▶ **WHAT YOU ARE ASKED TO DO**: Only the lines from the start of the entries up to and including the line with "talkgroup := BitVec.ofNat 16 g" should be written out, exactly as they stand.

Dataset entries
----------------
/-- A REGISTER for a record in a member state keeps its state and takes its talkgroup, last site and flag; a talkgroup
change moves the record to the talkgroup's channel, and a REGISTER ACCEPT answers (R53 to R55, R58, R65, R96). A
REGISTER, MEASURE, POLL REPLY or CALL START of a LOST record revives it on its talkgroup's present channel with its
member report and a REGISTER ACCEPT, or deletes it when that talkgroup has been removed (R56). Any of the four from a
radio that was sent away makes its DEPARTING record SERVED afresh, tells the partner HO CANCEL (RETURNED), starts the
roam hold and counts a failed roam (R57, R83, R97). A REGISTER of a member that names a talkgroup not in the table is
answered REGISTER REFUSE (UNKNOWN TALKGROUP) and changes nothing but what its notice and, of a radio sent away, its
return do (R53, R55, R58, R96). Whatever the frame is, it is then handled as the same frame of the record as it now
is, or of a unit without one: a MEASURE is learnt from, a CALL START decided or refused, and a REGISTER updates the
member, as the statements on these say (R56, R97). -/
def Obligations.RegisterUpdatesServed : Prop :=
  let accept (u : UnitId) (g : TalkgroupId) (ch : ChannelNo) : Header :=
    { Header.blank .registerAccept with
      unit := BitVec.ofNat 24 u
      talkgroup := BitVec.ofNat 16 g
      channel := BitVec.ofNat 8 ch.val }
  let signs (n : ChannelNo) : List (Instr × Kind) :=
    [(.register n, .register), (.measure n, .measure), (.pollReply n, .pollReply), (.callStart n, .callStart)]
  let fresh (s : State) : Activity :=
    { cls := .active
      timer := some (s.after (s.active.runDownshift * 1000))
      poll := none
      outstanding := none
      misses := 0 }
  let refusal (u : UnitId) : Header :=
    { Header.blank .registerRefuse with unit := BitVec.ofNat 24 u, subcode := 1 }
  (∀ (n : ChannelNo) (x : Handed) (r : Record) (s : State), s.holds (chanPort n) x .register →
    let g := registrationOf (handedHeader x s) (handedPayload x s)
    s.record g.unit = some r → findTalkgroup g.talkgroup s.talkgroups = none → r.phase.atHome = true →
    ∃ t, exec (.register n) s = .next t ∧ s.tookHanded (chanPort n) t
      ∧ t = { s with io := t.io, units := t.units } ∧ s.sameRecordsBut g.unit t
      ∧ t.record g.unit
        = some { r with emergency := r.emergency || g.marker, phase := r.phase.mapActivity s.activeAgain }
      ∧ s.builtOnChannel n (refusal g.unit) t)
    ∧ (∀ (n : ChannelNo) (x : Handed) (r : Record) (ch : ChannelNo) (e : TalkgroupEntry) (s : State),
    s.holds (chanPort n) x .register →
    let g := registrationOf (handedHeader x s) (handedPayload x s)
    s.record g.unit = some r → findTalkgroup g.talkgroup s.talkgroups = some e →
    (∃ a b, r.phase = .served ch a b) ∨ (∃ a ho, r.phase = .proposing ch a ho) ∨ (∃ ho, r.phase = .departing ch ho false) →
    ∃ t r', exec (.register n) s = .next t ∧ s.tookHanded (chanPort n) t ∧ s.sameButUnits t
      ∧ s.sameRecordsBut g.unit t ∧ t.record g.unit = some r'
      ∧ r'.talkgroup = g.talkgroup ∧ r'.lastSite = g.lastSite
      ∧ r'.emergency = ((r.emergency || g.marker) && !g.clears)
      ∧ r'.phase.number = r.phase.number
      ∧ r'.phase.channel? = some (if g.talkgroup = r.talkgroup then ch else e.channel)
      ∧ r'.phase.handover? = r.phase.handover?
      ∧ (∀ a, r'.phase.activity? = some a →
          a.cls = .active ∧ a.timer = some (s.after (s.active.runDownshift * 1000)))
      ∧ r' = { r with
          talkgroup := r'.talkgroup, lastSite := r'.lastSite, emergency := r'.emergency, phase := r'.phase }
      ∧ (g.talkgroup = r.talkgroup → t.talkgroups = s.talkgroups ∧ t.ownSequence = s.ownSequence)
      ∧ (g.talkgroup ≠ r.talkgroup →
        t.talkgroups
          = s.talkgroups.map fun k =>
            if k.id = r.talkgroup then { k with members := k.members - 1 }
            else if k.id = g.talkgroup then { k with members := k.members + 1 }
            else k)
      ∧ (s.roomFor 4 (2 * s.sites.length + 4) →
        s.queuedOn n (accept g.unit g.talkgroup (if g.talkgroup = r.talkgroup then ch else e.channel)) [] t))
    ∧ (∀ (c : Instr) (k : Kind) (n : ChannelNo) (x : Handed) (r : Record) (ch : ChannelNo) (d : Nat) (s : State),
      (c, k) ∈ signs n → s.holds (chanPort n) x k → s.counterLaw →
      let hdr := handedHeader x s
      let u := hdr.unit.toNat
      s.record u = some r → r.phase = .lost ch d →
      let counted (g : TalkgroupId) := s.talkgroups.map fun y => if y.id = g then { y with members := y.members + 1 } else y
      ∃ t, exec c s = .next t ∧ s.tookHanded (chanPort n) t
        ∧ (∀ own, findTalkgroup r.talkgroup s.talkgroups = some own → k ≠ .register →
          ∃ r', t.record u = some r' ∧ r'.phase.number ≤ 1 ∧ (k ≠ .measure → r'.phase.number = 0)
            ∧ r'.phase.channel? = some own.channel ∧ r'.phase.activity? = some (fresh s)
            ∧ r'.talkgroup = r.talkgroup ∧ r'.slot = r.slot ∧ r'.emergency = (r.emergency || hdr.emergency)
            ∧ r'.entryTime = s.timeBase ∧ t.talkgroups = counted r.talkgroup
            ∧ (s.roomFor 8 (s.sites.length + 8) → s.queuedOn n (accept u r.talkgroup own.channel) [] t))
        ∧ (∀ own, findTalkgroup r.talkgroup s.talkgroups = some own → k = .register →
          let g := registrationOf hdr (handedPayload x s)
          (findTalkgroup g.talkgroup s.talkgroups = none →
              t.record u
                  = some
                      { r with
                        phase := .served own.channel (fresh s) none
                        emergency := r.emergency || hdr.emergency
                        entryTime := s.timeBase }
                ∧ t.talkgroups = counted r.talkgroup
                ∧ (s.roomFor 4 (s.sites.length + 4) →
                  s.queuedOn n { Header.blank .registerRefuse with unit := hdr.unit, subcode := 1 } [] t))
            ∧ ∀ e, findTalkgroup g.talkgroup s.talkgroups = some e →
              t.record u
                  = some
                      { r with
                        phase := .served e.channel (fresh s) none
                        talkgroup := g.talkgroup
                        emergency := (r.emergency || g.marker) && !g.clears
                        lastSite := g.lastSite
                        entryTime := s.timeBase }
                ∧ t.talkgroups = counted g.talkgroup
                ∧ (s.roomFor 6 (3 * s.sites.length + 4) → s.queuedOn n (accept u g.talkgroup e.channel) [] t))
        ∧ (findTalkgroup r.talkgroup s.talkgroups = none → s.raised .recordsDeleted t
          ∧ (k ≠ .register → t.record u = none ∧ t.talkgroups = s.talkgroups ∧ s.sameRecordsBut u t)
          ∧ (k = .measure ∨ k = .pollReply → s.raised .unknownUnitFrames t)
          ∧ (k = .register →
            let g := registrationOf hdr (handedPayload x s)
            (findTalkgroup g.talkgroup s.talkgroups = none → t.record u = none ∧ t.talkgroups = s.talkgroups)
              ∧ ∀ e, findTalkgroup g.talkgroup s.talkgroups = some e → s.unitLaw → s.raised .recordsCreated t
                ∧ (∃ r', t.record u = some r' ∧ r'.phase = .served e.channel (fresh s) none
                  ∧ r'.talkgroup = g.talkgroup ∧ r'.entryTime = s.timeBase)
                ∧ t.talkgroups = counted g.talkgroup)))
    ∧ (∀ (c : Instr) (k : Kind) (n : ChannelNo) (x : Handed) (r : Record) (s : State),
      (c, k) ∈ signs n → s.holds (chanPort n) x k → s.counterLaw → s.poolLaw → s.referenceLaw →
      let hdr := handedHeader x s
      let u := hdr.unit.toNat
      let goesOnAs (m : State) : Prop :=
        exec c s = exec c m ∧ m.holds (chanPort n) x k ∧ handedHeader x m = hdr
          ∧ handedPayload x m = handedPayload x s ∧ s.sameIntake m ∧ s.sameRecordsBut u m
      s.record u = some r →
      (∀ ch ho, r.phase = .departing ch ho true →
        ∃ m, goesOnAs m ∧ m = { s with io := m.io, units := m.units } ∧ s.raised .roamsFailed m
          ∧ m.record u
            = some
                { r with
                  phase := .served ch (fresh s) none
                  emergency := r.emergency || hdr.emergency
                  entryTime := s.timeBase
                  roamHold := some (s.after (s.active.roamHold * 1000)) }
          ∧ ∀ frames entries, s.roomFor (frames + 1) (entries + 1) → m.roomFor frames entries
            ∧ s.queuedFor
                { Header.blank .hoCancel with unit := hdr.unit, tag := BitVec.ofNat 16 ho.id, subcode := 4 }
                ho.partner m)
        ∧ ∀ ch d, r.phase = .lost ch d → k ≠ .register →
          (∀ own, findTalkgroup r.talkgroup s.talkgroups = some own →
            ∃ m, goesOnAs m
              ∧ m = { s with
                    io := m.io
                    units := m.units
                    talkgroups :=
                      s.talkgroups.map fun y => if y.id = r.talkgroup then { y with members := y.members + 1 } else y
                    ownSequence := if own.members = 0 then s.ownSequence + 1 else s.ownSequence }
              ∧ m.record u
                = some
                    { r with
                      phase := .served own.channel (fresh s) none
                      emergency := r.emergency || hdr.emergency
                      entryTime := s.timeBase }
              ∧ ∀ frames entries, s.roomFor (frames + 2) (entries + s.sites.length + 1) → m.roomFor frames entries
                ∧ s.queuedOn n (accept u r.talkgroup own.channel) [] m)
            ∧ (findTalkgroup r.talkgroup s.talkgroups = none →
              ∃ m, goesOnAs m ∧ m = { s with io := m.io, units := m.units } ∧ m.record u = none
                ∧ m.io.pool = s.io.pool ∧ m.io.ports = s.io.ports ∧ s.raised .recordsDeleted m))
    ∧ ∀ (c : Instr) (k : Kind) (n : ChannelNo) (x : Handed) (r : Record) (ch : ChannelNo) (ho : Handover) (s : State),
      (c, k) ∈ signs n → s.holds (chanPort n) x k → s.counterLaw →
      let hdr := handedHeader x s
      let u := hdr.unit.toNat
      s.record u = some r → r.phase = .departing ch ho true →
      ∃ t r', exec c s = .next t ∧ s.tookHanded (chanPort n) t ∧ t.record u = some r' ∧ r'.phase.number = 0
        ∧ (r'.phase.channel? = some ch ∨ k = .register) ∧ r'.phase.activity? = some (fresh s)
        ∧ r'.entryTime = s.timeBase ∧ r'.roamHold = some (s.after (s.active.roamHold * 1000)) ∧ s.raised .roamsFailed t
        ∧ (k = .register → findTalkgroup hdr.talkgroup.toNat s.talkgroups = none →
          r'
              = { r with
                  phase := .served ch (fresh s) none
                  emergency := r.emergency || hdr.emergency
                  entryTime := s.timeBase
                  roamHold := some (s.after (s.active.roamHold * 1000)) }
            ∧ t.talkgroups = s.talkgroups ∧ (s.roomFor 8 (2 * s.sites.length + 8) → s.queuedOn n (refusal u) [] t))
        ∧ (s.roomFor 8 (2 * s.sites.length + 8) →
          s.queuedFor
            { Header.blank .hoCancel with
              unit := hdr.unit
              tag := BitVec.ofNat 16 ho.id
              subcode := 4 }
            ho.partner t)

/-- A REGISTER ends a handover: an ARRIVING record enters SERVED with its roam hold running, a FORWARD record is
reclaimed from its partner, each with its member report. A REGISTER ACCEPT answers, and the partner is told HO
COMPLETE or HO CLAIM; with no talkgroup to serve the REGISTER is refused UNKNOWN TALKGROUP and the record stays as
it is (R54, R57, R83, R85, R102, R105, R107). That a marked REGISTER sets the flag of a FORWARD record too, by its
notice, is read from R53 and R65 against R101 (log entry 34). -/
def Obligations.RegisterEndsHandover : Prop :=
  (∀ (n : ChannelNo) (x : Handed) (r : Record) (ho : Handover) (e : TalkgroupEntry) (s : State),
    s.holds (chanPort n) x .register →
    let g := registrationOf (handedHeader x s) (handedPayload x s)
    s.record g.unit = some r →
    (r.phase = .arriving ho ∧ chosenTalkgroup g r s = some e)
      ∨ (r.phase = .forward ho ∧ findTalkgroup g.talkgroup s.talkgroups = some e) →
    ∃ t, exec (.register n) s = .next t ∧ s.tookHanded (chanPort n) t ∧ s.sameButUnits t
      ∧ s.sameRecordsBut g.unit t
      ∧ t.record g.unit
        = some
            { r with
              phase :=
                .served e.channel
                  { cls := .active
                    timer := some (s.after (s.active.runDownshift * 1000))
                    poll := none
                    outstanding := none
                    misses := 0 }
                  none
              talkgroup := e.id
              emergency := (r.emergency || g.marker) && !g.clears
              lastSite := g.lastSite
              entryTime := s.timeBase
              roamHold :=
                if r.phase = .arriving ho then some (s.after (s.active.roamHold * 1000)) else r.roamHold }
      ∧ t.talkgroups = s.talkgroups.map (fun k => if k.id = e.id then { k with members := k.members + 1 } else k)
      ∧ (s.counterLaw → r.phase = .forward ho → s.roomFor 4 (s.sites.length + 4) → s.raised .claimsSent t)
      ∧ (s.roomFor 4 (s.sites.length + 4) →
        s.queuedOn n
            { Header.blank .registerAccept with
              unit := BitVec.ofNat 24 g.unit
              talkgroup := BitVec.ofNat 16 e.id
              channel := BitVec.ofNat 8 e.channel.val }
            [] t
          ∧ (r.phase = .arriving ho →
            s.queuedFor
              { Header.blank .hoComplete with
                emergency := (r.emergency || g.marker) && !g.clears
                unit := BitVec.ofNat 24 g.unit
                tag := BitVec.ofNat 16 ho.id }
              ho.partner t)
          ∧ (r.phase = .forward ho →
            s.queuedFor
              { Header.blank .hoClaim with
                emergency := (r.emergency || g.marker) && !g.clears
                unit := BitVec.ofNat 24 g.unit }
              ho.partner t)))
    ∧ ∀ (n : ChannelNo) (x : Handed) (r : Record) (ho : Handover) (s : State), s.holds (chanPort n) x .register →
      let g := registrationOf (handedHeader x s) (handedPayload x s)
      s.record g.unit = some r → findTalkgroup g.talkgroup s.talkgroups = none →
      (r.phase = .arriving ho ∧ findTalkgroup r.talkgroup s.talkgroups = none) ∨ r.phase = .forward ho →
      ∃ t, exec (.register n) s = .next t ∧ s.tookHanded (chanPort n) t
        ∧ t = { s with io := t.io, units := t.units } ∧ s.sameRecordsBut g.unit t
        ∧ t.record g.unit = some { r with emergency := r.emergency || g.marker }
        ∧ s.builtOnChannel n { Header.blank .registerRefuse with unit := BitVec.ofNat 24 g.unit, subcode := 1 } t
----------------
▶ **EXERCISE SOLUTION**:
/-- A REGISTER for a record in a member state keeps its state and takes its talkgroup, last site and flag; a talkgroup
change moves the record to the talkgroup's channel, and a REGISTER ACCEPT answers (R53 to R55, R58, R65, R96). A
REGISTER, MEASURE, POLL REPLY or CALL START of a LOST record revives it on its talkgroup's present channel with its
member report and a REGISTER ACCEPT, or deletes it when that talkgroup has been removed (R56). Any of the four from a
radio that was sent away makes its DEPARTING record SERVED afresh, tells the partner HO CANCEL (RETURNED), starts the
roam hold and counts a failed roam (R57, R83, R97). A REGISTER of a member that names a talkgroup not in the table is
answered REGISTER REFUSE (UNKNOWN TALKGROUP) and changes nothing but what its notice and, of a radio sent away, its
return do (R53, R55, R58, R96). Whatever the frame is, it is then handled as the same frame of the record as it now
is, or of a unit without one: a MEASURE is learnt from, a CALL START decided or refused, and a REGISTER updates the
member, as the statements on these say (R56, R97). -/
def Obligations.RegisterUpdatesServed : Prop :=
  let accept (u : UnitId) (g : TalkgroupId) (ch : ChannelNo) : Header :=
    { Header.blank .registerAccept with
      unit := BitVec.ofNat 24 u
      talkgroup := BitVec.ofNat 16 g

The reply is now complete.